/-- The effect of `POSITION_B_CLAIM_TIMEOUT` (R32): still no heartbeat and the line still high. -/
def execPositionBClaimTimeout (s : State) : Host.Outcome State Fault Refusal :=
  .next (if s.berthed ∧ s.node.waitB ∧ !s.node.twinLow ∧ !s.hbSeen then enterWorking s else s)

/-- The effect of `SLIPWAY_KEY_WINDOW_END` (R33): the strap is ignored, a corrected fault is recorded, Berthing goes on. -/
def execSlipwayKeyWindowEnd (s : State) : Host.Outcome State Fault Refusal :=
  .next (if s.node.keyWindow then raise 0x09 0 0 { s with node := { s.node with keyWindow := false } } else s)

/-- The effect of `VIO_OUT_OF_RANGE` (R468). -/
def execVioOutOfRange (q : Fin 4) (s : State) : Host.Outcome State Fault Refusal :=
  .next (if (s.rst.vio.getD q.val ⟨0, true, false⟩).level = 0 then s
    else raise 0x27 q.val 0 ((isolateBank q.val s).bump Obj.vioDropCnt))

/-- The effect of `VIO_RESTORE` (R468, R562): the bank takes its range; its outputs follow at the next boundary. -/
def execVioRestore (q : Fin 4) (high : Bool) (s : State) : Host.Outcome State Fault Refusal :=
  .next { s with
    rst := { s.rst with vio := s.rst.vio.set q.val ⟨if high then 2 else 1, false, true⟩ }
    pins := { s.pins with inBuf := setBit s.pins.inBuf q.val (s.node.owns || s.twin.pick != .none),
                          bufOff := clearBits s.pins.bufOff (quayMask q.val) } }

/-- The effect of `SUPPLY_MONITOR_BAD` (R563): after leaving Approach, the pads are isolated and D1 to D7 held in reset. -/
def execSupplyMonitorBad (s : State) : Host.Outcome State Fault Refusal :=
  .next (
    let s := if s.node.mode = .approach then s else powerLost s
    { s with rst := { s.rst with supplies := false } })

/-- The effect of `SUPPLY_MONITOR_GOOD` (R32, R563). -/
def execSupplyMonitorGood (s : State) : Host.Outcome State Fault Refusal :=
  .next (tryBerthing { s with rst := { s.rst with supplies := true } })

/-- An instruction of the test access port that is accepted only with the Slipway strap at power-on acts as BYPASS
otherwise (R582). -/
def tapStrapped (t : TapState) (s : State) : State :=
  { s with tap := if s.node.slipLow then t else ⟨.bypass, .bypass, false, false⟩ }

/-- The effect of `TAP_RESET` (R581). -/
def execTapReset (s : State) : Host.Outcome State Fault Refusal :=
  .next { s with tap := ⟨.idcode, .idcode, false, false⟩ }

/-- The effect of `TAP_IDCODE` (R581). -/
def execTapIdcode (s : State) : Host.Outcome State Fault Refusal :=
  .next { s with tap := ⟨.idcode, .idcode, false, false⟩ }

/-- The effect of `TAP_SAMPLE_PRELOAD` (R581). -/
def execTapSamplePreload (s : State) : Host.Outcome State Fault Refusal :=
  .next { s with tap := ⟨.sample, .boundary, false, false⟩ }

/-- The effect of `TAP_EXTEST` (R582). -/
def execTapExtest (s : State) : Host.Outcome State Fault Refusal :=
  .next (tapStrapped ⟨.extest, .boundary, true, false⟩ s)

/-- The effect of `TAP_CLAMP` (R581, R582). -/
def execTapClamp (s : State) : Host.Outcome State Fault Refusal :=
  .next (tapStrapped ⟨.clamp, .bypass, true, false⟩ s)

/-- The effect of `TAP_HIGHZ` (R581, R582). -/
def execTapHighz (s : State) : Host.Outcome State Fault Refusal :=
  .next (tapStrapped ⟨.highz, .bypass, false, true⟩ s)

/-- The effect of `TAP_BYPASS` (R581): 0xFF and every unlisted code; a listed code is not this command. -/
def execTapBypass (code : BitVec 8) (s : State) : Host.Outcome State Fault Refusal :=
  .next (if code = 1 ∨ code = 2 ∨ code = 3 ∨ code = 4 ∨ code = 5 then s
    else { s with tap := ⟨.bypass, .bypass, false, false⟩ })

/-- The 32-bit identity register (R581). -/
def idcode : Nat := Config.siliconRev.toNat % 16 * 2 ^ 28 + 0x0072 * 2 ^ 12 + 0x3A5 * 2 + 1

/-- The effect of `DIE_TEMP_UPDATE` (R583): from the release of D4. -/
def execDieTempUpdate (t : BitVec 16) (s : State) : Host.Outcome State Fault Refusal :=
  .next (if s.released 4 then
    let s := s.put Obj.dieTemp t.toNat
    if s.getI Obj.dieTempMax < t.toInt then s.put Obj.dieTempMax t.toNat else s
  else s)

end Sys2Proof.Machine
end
---
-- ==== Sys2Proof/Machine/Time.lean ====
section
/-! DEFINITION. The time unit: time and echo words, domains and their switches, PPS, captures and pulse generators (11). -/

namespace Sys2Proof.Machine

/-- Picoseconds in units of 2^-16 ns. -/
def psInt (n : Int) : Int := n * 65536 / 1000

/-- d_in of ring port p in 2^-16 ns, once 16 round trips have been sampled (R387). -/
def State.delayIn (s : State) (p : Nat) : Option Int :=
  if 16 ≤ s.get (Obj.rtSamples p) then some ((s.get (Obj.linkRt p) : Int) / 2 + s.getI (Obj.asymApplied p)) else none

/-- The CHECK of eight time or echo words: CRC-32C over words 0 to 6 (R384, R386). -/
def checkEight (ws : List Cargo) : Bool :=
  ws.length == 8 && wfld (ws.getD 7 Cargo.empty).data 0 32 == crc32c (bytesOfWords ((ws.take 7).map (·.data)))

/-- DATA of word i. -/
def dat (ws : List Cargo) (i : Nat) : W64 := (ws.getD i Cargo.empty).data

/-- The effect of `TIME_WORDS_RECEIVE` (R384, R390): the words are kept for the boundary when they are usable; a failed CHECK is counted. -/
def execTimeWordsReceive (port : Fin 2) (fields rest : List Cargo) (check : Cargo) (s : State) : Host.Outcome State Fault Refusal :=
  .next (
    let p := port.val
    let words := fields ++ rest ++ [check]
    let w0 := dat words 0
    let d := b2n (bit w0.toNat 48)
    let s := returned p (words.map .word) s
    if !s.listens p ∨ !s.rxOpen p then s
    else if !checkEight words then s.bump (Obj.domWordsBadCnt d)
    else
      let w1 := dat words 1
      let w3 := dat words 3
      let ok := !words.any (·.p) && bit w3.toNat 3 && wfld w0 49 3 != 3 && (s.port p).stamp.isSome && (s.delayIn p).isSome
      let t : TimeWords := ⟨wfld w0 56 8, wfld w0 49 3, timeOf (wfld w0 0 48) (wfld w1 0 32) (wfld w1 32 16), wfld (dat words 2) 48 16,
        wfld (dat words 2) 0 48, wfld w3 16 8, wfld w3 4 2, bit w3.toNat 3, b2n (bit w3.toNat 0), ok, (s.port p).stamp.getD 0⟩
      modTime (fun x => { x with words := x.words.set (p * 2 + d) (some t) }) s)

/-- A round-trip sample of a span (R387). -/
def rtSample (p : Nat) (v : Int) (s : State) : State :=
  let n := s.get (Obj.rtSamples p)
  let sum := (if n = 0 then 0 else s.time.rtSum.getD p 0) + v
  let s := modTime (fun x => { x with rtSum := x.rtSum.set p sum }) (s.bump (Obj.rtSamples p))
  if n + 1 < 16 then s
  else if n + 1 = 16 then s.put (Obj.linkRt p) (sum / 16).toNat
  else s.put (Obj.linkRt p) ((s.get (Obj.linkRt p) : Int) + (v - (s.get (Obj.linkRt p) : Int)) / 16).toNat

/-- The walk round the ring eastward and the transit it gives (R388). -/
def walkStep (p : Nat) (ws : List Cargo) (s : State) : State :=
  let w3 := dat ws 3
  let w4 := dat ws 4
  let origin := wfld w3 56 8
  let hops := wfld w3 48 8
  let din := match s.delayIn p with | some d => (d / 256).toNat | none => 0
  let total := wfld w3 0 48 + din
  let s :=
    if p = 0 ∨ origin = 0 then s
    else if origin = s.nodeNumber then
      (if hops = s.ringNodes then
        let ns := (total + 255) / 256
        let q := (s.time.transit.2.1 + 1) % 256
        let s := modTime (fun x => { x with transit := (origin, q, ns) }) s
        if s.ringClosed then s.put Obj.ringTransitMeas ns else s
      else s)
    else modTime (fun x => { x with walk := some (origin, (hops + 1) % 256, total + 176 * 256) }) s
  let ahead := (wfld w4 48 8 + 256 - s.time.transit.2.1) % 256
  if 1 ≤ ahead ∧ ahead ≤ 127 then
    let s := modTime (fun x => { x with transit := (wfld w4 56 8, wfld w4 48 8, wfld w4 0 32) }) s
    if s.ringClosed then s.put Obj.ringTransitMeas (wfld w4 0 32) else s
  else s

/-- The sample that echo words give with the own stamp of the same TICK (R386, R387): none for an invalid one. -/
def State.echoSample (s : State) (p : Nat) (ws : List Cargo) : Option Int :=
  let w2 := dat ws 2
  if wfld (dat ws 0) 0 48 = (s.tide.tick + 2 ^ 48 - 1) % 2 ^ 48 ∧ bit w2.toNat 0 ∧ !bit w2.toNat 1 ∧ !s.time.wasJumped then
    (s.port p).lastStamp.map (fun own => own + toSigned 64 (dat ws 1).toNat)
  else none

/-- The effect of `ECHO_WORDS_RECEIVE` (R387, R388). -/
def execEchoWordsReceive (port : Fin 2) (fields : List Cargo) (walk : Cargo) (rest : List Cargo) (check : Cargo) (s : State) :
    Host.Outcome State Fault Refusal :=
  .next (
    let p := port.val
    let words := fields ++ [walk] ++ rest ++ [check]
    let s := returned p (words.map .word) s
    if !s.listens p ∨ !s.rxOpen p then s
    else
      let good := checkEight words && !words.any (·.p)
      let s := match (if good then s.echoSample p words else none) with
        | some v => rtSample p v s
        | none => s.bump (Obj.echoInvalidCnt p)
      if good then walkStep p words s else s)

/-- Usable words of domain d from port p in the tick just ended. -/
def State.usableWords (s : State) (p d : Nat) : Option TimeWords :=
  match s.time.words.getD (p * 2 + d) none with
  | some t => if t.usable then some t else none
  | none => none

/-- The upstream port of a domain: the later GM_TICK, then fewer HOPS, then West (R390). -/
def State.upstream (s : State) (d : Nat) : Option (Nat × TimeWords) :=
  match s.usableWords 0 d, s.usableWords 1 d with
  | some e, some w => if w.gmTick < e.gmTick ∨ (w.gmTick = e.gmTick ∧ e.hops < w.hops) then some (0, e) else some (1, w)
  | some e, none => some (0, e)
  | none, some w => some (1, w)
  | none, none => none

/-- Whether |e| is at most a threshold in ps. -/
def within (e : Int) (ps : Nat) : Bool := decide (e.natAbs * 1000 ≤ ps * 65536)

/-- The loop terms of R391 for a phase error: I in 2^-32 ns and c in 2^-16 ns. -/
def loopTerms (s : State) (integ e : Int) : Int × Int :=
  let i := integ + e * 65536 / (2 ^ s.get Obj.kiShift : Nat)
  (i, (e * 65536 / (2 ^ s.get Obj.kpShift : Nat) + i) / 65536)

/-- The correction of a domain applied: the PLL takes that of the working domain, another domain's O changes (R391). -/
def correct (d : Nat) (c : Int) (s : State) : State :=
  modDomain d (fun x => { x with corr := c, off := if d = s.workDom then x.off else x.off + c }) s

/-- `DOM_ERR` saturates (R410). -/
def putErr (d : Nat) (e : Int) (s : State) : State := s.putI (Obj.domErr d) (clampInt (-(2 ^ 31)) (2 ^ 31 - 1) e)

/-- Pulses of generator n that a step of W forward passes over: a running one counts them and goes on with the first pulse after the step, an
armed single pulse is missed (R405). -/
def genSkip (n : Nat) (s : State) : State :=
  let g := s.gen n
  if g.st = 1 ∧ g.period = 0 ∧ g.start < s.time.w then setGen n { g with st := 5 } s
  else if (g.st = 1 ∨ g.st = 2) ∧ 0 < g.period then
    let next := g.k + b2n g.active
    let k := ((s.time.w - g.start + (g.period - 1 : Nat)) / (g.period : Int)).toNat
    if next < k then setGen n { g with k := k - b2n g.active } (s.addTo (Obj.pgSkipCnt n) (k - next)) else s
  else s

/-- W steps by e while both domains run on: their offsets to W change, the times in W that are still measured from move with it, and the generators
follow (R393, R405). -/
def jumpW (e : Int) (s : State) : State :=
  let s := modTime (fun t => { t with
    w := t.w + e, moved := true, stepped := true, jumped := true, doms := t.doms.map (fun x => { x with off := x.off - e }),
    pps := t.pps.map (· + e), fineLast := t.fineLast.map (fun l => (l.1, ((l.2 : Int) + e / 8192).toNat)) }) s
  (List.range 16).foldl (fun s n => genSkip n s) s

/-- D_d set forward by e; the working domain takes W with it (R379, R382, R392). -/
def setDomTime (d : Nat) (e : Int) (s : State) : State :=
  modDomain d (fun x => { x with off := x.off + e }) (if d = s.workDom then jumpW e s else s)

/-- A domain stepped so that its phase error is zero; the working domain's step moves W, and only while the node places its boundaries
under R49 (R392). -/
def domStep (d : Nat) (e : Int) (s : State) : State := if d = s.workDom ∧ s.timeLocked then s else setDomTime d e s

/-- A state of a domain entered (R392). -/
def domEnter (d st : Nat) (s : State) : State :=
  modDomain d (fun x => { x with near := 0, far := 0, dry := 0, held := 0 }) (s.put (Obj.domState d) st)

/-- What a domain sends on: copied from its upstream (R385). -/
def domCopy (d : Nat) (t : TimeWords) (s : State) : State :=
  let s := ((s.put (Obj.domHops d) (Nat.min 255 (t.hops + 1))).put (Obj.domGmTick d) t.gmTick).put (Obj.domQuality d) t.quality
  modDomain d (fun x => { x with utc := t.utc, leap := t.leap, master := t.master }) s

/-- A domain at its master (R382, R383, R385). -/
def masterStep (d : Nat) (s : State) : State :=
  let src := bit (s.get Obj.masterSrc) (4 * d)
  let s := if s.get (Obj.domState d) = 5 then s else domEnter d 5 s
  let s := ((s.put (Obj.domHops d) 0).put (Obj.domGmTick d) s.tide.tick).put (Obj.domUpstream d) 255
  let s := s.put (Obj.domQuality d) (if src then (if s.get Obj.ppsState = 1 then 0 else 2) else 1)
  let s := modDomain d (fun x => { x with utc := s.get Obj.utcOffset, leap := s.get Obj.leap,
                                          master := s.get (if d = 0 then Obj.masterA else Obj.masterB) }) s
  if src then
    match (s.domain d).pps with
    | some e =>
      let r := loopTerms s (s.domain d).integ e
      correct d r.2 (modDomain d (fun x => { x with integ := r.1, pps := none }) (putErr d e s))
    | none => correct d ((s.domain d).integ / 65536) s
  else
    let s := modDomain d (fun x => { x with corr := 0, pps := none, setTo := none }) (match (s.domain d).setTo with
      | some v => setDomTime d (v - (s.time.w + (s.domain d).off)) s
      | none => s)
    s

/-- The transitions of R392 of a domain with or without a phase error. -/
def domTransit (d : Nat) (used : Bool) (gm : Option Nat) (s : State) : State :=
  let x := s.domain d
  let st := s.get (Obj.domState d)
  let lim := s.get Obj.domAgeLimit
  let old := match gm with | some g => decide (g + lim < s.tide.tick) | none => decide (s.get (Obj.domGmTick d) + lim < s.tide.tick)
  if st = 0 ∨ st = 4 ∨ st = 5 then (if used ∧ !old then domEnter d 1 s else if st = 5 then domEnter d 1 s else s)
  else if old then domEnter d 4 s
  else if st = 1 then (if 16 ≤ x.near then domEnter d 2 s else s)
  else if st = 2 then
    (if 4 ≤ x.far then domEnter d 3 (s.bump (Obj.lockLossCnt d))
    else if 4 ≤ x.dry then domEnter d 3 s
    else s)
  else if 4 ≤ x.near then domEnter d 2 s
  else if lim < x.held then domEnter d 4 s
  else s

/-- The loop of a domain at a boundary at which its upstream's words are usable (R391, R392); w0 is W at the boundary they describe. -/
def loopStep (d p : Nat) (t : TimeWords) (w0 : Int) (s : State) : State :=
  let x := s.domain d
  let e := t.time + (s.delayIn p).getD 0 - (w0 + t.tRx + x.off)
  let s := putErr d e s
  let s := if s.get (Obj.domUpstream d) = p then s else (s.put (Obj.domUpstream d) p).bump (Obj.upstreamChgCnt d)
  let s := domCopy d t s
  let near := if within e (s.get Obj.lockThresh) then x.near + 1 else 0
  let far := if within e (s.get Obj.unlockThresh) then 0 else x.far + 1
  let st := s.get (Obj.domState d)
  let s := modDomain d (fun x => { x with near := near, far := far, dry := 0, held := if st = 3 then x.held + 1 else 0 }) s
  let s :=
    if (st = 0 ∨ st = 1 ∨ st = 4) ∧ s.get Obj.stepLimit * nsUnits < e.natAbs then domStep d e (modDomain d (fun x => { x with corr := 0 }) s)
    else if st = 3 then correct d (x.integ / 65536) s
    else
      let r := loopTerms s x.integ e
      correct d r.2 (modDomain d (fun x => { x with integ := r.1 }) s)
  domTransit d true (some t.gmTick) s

Work to complete :: Copy each line of the listing in which the word "decide" can be found.

Task solution ::
def within (e : Int) (ps : Nat) : Bool := decide (e.natAbs * 1000 ≤ ps * 65536)
  let old := match gm with | some g => decide (g + lim < s.tide.tick) | none => decide (s.get (Obj.domGmTick d) + lim < s.tide.tick)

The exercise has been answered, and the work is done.